Excerpts from a dataset

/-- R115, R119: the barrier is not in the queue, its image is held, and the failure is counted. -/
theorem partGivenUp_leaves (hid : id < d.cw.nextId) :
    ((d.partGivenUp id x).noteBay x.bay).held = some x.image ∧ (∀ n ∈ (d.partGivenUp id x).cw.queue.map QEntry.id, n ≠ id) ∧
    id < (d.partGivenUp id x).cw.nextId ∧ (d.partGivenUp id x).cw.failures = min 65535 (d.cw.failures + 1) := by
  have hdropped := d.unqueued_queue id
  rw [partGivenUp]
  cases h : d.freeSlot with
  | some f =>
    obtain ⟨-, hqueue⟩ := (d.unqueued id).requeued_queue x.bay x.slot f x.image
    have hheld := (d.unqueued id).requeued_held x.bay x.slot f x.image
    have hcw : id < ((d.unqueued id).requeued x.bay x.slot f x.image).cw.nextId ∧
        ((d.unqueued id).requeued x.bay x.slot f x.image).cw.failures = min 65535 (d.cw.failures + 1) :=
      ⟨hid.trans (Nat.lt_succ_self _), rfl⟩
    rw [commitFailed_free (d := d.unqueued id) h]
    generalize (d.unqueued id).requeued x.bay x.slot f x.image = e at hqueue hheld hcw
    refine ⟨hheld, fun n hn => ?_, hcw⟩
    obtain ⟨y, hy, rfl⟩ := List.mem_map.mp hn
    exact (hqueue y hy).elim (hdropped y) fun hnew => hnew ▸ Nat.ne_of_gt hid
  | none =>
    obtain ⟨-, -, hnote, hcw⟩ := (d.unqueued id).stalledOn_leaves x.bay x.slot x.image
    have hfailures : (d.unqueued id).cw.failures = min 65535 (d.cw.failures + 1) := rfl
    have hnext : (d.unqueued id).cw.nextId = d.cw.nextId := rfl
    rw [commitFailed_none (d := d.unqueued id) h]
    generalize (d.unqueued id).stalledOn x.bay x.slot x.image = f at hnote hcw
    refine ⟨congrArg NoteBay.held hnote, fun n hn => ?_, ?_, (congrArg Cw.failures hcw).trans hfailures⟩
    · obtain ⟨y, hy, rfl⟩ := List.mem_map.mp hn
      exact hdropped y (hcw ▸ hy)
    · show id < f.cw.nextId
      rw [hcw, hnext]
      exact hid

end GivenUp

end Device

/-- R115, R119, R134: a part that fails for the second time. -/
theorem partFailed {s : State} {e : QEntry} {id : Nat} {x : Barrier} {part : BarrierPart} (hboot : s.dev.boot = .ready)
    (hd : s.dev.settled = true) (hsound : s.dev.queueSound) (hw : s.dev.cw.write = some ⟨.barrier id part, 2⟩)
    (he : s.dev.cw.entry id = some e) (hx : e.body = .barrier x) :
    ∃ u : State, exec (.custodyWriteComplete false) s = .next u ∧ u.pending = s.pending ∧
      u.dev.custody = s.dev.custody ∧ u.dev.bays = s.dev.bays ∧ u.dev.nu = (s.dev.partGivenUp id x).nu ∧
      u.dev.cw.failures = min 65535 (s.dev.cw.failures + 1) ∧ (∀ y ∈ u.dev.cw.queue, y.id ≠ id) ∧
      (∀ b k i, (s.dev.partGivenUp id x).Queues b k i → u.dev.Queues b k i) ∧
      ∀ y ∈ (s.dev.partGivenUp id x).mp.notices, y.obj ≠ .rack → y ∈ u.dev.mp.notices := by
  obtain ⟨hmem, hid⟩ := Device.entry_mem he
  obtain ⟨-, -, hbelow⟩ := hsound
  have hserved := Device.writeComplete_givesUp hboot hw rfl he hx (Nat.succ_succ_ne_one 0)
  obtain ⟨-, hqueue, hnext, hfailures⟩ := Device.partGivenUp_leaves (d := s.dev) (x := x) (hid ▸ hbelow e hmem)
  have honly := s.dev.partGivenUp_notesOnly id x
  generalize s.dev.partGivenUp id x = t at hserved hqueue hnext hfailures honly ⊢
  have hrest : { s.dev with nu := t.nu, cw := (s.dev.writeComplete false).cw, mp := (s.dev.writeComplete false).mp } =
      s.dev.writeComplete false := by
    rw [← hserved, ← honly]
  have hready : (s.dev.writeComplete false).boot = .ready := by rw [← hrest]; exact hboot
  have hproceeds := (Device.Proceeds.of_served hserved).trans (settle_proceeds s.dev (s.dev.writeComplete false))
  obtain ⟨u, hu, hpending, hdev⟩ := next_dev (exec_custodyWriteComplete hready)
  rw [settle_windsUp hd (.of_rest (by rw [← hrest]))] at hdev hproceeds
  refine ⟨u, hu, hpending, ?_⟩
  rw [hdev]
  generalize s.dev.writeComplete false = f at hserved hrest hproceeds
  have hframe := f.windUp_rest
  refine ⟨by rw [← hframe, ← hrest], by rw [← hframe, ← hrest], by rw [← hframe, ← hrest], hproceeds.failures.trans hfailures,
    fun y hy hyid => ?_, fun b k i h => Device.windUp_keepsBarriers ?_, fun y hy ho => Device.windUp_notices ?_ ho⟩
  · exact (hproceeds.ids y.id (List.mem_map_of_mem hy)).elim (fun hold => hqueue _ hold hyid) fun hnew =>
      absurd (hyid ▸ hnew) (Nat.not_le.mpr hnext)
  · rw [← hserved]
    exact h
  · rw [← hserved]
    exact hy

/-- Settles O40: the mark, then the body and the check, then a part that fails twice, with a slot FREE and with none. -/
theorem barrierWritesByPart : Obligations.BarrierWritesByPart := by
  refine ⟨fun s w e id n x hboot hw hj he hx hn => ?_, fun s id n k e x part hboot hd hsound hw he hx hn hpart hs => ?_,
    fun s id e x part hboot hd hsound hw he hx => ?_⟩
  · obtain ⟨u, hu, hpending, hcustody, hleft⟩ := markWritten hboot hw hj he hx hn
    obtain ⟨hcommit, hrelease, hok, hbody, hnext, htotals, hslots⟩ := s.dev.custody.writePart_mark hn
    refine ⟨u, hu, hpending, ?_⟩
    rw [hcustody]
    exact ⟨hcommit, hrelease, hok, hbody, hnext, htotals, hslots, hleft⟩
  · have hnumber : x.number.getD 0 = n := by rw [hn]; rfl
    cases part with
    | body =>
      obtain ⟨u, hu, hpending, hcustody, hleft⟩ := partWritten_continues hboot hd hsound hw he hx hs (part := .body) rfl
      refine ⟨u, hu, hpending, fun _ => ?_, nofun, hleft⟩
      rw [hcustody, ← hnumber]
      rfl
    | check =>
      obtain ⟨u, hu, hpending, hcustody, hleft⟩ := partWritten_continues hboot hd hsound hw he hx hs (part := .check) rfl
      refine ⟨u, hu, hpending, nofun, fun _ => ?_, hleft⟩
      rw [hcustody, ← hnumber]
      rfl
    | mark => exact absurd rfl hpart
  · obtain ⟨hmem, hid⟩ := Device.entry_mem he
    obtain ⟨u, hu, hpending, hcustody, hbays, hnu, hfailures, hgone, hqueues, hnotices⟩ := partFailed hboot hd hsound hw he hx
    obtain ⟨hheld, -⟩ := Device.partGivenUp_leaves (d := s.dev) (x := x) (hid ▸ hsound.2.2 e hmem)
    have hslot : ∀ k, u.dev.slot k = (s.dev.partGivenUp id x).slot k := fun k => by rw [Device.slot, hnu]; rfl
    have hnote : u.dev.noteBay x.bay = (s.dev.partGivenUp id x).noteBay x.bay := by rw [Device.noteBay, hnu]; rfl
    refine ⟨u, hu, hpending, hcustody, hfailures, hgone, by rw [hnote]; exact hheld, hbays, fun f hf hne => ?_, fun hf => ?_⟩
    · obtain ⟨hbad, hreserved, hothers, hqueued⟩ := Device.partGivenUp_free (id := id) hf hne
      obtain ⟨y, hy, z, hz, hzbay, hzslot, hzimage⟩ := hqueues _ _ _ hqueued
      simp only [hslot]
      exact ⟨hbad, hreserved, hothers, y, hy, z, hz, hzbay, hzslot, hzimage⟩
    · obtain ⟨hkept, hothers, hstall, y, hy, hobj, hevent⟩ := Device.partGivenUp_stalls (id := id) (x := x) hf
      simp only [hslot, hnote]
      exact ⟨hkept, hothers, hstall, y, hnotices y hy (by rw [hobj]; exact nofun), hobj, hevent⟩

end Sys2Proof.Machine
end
---
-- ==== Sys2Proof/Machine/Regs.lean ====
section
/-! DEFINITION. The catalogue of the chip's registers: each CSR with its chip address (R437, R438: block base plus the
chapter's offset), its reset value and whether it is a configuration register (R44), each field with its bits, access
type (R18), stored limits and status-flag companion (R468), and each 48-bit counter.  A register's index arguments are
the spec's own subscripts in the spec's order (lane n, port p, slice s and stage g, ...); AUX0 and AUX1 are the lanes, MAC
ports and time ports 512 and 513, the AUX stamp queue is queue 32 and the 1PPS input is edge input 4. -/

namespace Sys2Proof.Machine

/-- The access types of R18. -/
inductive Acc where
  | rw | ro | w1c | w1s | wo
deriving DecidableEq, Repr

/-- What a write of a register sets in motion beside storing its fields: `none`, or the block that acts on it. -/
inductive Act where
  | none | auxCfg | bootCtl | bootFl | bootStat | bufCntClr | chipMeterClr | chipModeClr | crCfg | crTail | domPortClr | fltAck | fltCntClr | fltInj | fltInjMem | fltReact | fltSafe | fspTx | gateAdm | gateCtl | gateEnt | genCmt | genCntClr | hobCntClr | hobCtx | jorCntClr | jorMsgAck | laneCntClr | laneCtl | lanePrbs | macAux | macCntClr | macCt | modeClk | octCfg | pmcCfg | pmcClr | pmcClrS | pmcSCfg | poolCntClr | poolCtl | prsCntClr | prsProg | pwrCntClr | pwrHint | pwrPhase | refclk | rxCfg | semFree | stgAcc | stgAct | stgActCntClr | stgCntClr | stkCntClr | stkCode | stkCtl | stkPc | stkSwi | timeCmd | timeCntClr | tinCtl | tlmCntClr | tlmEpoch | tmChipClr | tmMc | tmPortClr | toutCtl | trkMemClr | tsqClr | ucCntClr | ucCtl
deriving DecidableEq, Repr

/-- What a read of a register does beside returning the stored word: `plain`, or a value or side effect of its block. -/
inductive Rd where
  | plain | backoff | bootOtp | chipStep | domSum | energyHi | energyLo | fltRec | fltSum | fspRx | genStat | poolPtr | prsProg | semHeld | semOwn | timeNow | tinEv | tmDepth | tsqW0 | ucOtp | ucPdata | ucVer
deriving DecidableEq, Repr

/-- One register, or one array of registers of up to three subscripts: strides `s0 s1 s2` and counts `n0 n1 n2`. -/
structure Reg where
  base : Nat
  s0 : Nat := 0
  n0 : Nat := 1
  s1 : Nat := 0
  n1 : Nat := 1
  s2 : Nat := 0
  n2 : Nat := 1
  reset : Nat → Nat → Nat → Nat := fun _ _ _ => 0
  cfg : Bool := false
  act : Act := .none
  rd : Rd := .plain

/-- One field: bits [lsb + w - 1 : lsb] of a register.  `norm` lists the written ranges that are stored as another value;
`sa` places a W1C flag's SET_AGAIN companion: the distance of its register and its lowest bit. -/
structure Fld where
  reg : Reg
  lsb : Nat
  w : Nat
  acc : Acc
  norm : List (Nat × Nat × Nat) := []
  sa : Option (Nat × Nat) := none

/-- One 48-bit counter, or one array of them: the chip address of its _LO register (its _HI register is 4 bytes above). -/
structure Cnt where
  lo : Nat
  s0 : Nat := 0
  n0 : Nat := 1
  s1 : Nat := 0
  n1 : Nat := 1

== WORK TO BE COMPLETED ==
Above this instruction are the records; retype exactly the lines from the one containing "as another value;" up to and including the one containing "sa : Option (Nat × Nat) := none".

== SOLVED EXERCISE ==
/-- One field: bits [lsb + w - 1 : lsb] of a register.  `norm` lists the written ranges that are stored as another value;
`sa` places a W1C flag's SET_AGAIN companion: the distance of its register and its lowest bit. -/
structure Fld where
  reg : Reg
  lsb : Nat
  w : Nat
  acc : Acc
  norm : List (Nat × Nat × Nat) := []
  sa : Option (Nat × Nat) := none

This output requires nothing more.